What’s it with you “I should have worn my brace, but I was hard headed” and chocolate pudding?! Just joking. Sometimes we’ve a few things to learn by experience, even if we have to keep doing it over and over, apparently. I think we are all the same, just in different ways. I hope you are having fun!!!
Go!Wired!Go!
I wore the brace the next day, and can’t seem to win. It irritates my skin and tendons at times and is a trade off for one pain for another. IDK.
You’ve probably tried this, but how about a very thin liner sock, then the brace? Sounds hot but maybe it would offset the irritation? Pain sucks….
Ditto to JerryW, your blog is amazing, no doubt about it. Nothing like this comes for free, except to all of us whom are subscribed to it. Thanks are never enough.
You’re so welcome! I don’t think the liner would help what is happening. It has some stitching that just presses wrong on my foot. It’s the best I’ve found and only use it when I have to. I have sensitive feet and the slightest difference really makes the tendons react if I don’t have it just right.
I had a custom CTI brace after I took out my left ACL.
I did wear it over leggings and also had a neoprene sleeve.
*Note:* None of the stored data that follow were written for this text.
-- ==== Sys2Proof/Machine/Ops.lean ====
section
/-! DEFINITION. The operations that the commands share: the updates of the state, the notices under way between the
blocks, postings, the Timer Bank, the records and the export queue, and the frame of one event. -/

namespace Sys2Proof.Machine

/-! ### One update per field -/

def State.setPowered (s : State) (x : Bool) : State := { s with powered := x }
def State.setUptime (s : State) (x : Nat) : State := { s with uptime := x }
def State.setClock (s : State) (x : Stamp) : State := { s with clock := x }
def State.setLink (s : State) (x : Link) : State := { s with link := x }
def State.setAttention (s : State) (x : List AttentionItem) : State := { s with attention := x }
def State.setSettings (s : State) (x : Settings) : State := { s with settings := x }
def State.setLoop (s : State) (x : LoopControl) : State := { s with loop := x }
def State.setZone (s : State) (x : ZoneMonitor) : State := { s with zone := x }
def State.setTimers (s : State) (x : TimerBank) : State := { s with timers := x }
def State.setWarnings (s : State) (x : Warnings) : State := { s with warnings := x }
def State.setLift (s : State) (x : Lift) : State := { s with lift := x }
def State.setClamps (s : State) (x : ClampControl) : State := { s with clamps := x }
def State.setStations (s : State) (x : PerStation Station) : State := { s with stations := x }
def State.setHeads (s : State) (x : HeadControl) : State := { s with heads := x }
def State.setTraces (s : State) (x : PerStation TraceUnit) : State := { s with traces := x }
def State.setProfiles (s : State) (x : ProfileTable) : State := { s with profiles := x }
def State.setPlanner (s : State) (x : Planner) : State := { s with planner := x }
def State.setHistory (s : State) (x : History) : State := { s with history := x }
def State.setNotices (s : State) (x : List Notice) : State := { s with notices := x }
def State.setPending (s : State) (x : List Instr) : State := { s with pending := x }

/-- Station `st`'s record. -/
def State.station (s : State) (st : StationId) : Station := s.stations.get st
/-- The state with station `st`'s record replaced. -/
def State.setStation (s : State) (st : StationId) (x : Station) : State := s.setStations (s.stations.set st x)
/-- Clamp `st`'s record. -/
def State.clamp (s : State) (st : StationId) : Clamp := s.clamps.recs.get st
/-- The state with clamp `st`'s record replaced. -/
def State.setClamp (s : State) (st : StationId) (x : Clamp) : State :=
  s.setClamps { s.clamps with recs := s.clamps.recs.set st x }
/-- Head `h`'s record. -/
def State.head (s : State) (h : HeadId) : Head := headGet s.heads.recs h
/-- The state with head `h`'s record replaced. -/
def State.setHead (s : State) (h : HeadId) (x : Head) : State :=
  s.setHeads { s.heads with recs := headSet s.heads.recs h x }
/-- What the Trace Unit holds for station `st`. -/
def State.traceUnit (s : State) (st : StationId) : TraceUnit := s.traces.get st
/-- The state with the Trace Unit's holding for station `st` replaced. -/
def State.setTraceUnit (s : State) (st : StationId) (x : TraceUnit) : State := s.setTraces (s.traces.set st x)

/-! ### Notices under way -/

/-- A path on which notices keep their order (R30: the reports of one node reach its owner in cycle order; section 4.7
leaves notices of different paths unordered). DEDUCED, log entry 5. -/
inductive Lane where
  | view (src : ViewSource)
  | timer (ch : Channel)
  | gate
  | node (r : Role)
  | toHeads (st : StationId)
  | fromHead (h : HeadId)
  | record (st : StationId)
deriving DecidableEq, Repr

/-- The block that owns a role (section 2.1). -/
def ownerOf : Role → LoopOwner
  | .column _ => .lift
  | .head _ => .heads
  | .clamp _ => .clamps

/-- The roles an owner owns, in the order of section 1.6. -/
def rolesOf (o : LoopOwner) : List Role := roles.filter (fun r => ownerOf r == o)

/-- The paths a notice travels. An owner's loop-up and loop-down notices travel with the reports of all its nodes. -/
def Notice.lanes : Notice → List Lane
  | .view src _ => [.view src]
  | .expiry ch _ => [.timer ch]
  | .gateClose => [.gate]
  | .gateOpen => [.gate]
  | .loopDown o => (rolesOf o).map .node
  | .loopUp o _ => (rolesOf o).map .node
  | .report r _ => [.node r]
  | .lost r => [.node r]
  | .regained r _ => [.node r]
  | .task h _ => [.toHeads h.station]
  | .halt st => [.toHeads st]
  | .withdraw st => [.toHeads st]
  | .traceSamples h _ _ => [.fromHead h]
  | .scanSamples h _ _ => [.fromHead h]
  | .passDone h _ => [.fromHead h]
  | .taskDone h _ => [.fromHead h]
  | .recordChanged st _ => [.record st]
  | .posting _ _ _ => []
  | .ownView _ _ => []
  | .liftBreach => []
  | .liftBreak => []
  | .clampBreak => []
  | .headBreach => []
  | .headBreak => []
  | .stationBreach _ => []
  | .stationBreak _ => []
  | .liftFaulted _ => []
  | .clampFailed _ => []
  | .headFailed _ => []

/-- Whether an earlier notice must be taken before a later one. -/
def Notice.before (earlier later : Notice) : Bool := earlier.lanes.any (fun l => later.lanes.contains l)

/-- The oldest notice that `p` picks, with the notices that remain; none where an older notice of its own path must be
taken first. -/
def takeNotice (p : Notice → Bool) : List Notice → Option (Notice × List Notice)
  | [] => none
  | n :: ns =>
    if p n then some (n, ns)
    else
      match takeNotice p ns with
      | none => none
      | some (m, rest) => if n.before m then none else some (m, n :: rest)

/-- A notice that the block `src` hands the Warning Outputs (R58). -/
def isView (src : ViewSource) : Notice → Bool
  | .view x _ => x == src
  | _ => false

/-- An expiry notice of a channel (R57). -/
def isExpiry (ch : Channel) : Notice → Bool
  | .expiry c _ => c == ch
  | _ => false

/-- A task handed to a head (R103). -/
def isTask (h : HeadId) : Notice → Bool
  | .task x _ => x == h
  | _ => false

/-- The samples of a walk report of a head (R104, R116). -/
def isTraceSamples (h : HeadId) : Notice → Bool
  | .traceSamples x _ _ => x == h
  | _ => false

/-- The samples of a scan report of a head (R104, R138). -/
def isScanSamples (h : HeadId) : Notice → Bool
  | .scanSamples x _ _ => x == h
  | _ => false

/-- A pass completion of a head (R104, R169). -/
def isPassDone (h : HeadId) : Notice → Bool
  | .passDone x _ => x == h
  | _ => false

/-- A record-changed notice for a station (R184). -/
def isRecordChanged (st : StationId) : Notice → Bool
  | .recordChanged x _ => x == st
  | _ => false

/-- Hand notices on: they join those under way. -/
def send (s : State) (ns : List Notice) : State := s.setNotices (s.notices ++ ns)

/-- Take the oldest notice that `p` picks and let `act` act on it; where none is under way the event does not occur and
nothing changes (DESIGN CHOICE, log entry 4). -/
def onNotice (s : State) (p : Notice → Bool) (act : Notice → State → State) : State :=
  match takeNotice p s.notices with
  | none => s
  | some (n, rest) => act n (s.setNotices rest)

/-- A posting handed to the Attention Queue (R10). -/
def post (s : State) (kind : AttentionKind) (source : Source) (detail : Detail) : State :=
  send s [.posting kind source detail]

/-! ### The Timer Bank (R55 to R57) -/

def TimerBank.get (b : TimerBank) : Channel → TimerRec
  | .warn => b.warn
  | .step => b.step
  | .settle => b.settle
  | .pace => b.pace
  | .clamp st => b.clamp.get st
  | .head h => headGet b.head h
  | .discover => b.discover

def TimerBank.set (b : TimerBank) (ch : Channel) (x : TimerRec) : TimerBank :=
  match ch with
  | .warn => { b with warn := x }
  | .step => { b with step := x }
  | .settle => { b with settle := x }
  | .pace => { b with pace := x }
  | .clamp st => { b with clamp := b.clamp.set st x }
  | .head h => { b with head := headSet b.head h x }
  | .discover => { b with discover := x }

/-- Whether a channel is gated by the zone (section 3.2). -/
def channelGated : Channel → Bool
  | .warn => true
  | .settle => true
  | .pace => true
  | .head _ => true
  | .step => false
  | .clamp _ => false
  | .discover => false

/-- Whether a channel ignores a start while it runs (section 3.2). -/
def channelIgnoresStart : Channel → Bool
  | .warn => true
  | .pace => true
  | .step => false
  | .settle => false
  | .clamp _ => false
  | .head _ => false
  | .discover => false

/-- Whether a channel is continuous (section 3.2). -/
def channelContinuous : Channel → Bool
  | .pace => true
  | .warn => false
  | .step => false
  | .settle => false
  | .clamp _ => false
  | .head _ => false
  | .discover => false

/-- The duration a start loads, in milliseconds: the channel's setting, in tenths of a second (R55). DISCOVER has no
setting; the Loop Controller names its duration. -/
def channelMs (g : Settings) : Channel → Nat
  | .warn => g.warnTime * 100
  | .step => g.stepTimeout * 100
  | .settle => g.settleTime * 100
  | .pace => g.lowerPace * 100
  | .clamp _ => g.clampTimeout * 100
  | .head _ => g.headTimeout * 100
  | .discover => 0

/-- The record of a channel after a start of `ms` milliseconds (R55). -/
def startedRec (gateOpen : Bool) (ch : Channel) (r : TimerRec) (ms : Nat) : TimerRec :=
  if r.condition = .idle ∨ channelIgnoresStart ch = false then
    { condition := if channelGated ch && !gateOpen then .frozen else .counting,
      remaining := ms, loaded := ms, count := r.count + 1 }
  else r

/-- The record of a channel after a cancel (R55). -/
def cancelledRec (r : TimerRec) : TimerRec := { r with condition := .idle, count := r.count + 1 }

/-- Start a channel with a duration named with the start. -/
def startChannel (s : State) (ch : Channel) (ms : Nat) : State :=
  s.setTimers (s.timers.set ch (startedRec s.timers.gateOpen ch (s.timers.get ch) ms))

/-- Start a channel with the duration of its setting, read now (R19, R55). -/
def startTimer (s : State) (ch : Channel) : State := startChannel s ch (channelMs s.settings ch)

/-- Cancel a channel, whatever its condition (R55). -/
def cancelTimer (s : State) (ch : Channel) : State :=
  s.setTimers (s.timers.set ch (cancelledRec (s.timers.get ch)))

/-- Cancel a channel if it is running. -/
def cancelRunning (s : State) (ch : Channel) : State :=
  if (s.timers.get ch).condition = .idle then s else cancelTimer s ch

/-- A channel's record one millisecond later (R55). -/
def tickRec (r : TimerRec) : TimerRec :=
  if r.condition = .counting then { r with remaining := r.remaining - 1 } else r

/-- Every channel one millisecond later. -/
def tickBank (b : TimerBank) : TimerBank :=
  { b with
    warn := tickRec b.warn, step := tickRec b.step, settle := tickRec b.settle, pace := tickRec b.pace,
    clamp := b.clamp.map tickRec, head := b.head.map (·.map tickRec), discover := tickRec b.discover }

/-- One millisecond passes: power-on time and the counting channels go on. -/
def tick (s : State) : State :=
  if s.powered then (s.setUptime (s.uptime + 1)).setTimers (tickBank s.timers) else s

/-- Freeze a counting channel (R56). -/
def freezeRec (r : TimerRec) : TimerRec := if r.condition = .counting then { r with condition := .frozen } else r

/-- Let a frozen channel count again (R56). -/
def thawRec (r : TimerRec) : TimerRec := if r.condition = .frozen then { r with condition := .counting } else r

/-- The zone-gated channels changed by `f` (R56). -/
def mapGated (f : TimerRec → TimerRec) (b : TimerBank) : TimerBank :=
  { b with warn := f b.warn, settle := f b.settle, pace := f b.pace, head := b.head.map (·.map f) }

/-- Take an expiry notice of a channel; a stale one is disregarded (R57). -/
def onExpiry (s : State) (ch : Channel) (act : State → State) : State :=
  onNotice s (isExpiry ch)
    (fun n t =>
      match n with
      | .expiry _ count => if count = (t.timers.get ch).count then act t else t
      | _ => t)

/-! ### Records and the export queue (chapter 10) -/

/-- The record that holds a serial. -/
def findRecord (h : History) (serial : Serial) : Option WheelsetRecord := h.records.find? (fun r => r.serial == serial)

/-- The record that holds a fleet position. -/
def recordAt (h : History) (p : Position) : Option WheelsetRecord := h.records.find? (fun r => r.position == some p)

/-- The records with one replaced by serial. -/
def replaceRecord (rs : List WheelsetRecord) (r : WheelsetRecord) : List WheelsetRecord :=
  rs.map (fun q => if q.serial = r.serial then r else q)

/-- An entry placed in the export queue by its sequence number (R187). -/
def insertExport : List ExportEntry → ExportEntry → List ExportEntry
  | [], e => [e]
  | q :: qs, e => if e.entry.seq < q.entry.seq then e :: q :: qs else q :: insertExport qs e

/-- The record-changed notices for a record: one for each station whose occupant it is (R184). -/
def changedNotices (s : State) (r : WheelsetRecord) : List Notice :=
  (stationIds.filter (fun st => (s.station st).occupant == some r.serial)).map (fun st => .recordChanged st r)

/-- A change to a record that appends nothing (R183): fields set, revision raised, notice handed. -/
def changeRecord (s : State) (serial : Serial) (upd : WheelsetRecord → WheelsetRecord) : State :=
  match findRecord s.history serial with
  | none => s
  | some r =>
    let r' := { upd r with revision := r.revision + 1 }
    send (s.setHistory { s.history with records := replaceRecord s.history.records r' }) (changedNotices s r')

/-- The record and the export queue after an entry joins the record's list (R186, steps 2 and 3). -/
def pushEntry (serial : Serial) (entries : List Entry) (q : List ExportEntry) (e : Entry) : List Entry × List ExportEntry :=
  match entries with
  | oldest :: rest =>
    if entries.length ≥ 12 then (rest ++ [e], insertExport q { serial := serial, entry := oldest })
    else (entries ++ [e], q)
  | [] => ([e], q)

/-- An append to a record (R186): the entry created with the next sequence number and the stamp, a full list's oldest
entry moved to the export queue, the fields of the same step set, the revision raised, the notice handed. -/
def append (s : State) (serial : Serial) (body : EntryBody) (upd : WheelsetRecord → WheelsetRecord) : State :=
  match findRecord s.history serial with
  | none => s
  | some r =>
    let seq := s.history.counter + 1
    let pushed := pushEntry serial r.entries s.history.exportQueue { seq := seq, stamp := s.clock, body := body }
    let r' := { upd r with entries := pushed.1, revision := r.revision + 1 }
    send (s.setHistory { records := replaceRecord s.history.records r', exportQueue := pushed.2, counter := seq })
      (changedNotices s r')

/-- What a station sets aside of the total reservation: its cut's reservation, its trace claim and its deferred
ceiling's slot (R188). -/
def stationReserved (x : Station) : Nat :=
  x.reservation + (if x.claim then 1 else 0) + (if x.deferred.isSome then 1 else 0)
It did keep the top and bottom of that leg in line which allowed me to walk .
But as time went on (and I lost weight) it would hit a nerve, or slip and it was horrible.
My ACL replacement surgery freed me of that.
I can TOTALLY get your dilemma and how something that seems all positive like a brace creates problems of its own.
And I know how difficult it is to get it just right.?
And then in your case, you are out there using your legs to the max!
Yep, exactly.
I have an inkling of what you are dealing with. No surgery, but constantly spraining my ankles from junior high on while playing sports. Now, I could wear an ankle brace while hiking, but evidently, I prefer rolling my ankle 3 to 5 times per day, especially when off trail. I also want to thank you again for your dedication to blogging.
Erin, you are still going like an express train, it is so impressive, but please don’t forget to chill sometimes too!
I agree Ton (not tom) Joosten’s book is the best, but with 500 miles to cover in a small book he has to be a bit terse at times (and English is his second language) and I went wrong a couple of times because I misunderstood what he meant. Didn’t know about the new edition, I will look forward to it.
Your ability to do all this and produce a daily top class blog as well is just amazing. It’s like being back there. ..
Oh you’re right, I need to fix that! So glad you’re enjoying it! The zero today was decadent:)
Also, I just linked Tom’s blog, which I should have done originally. He’s on the route not far behind me. https://tommmartens.wordpress.com
A “perfectly” gorgeous day! Well done. All that scree talk reminds me of my recent hikes on Hood.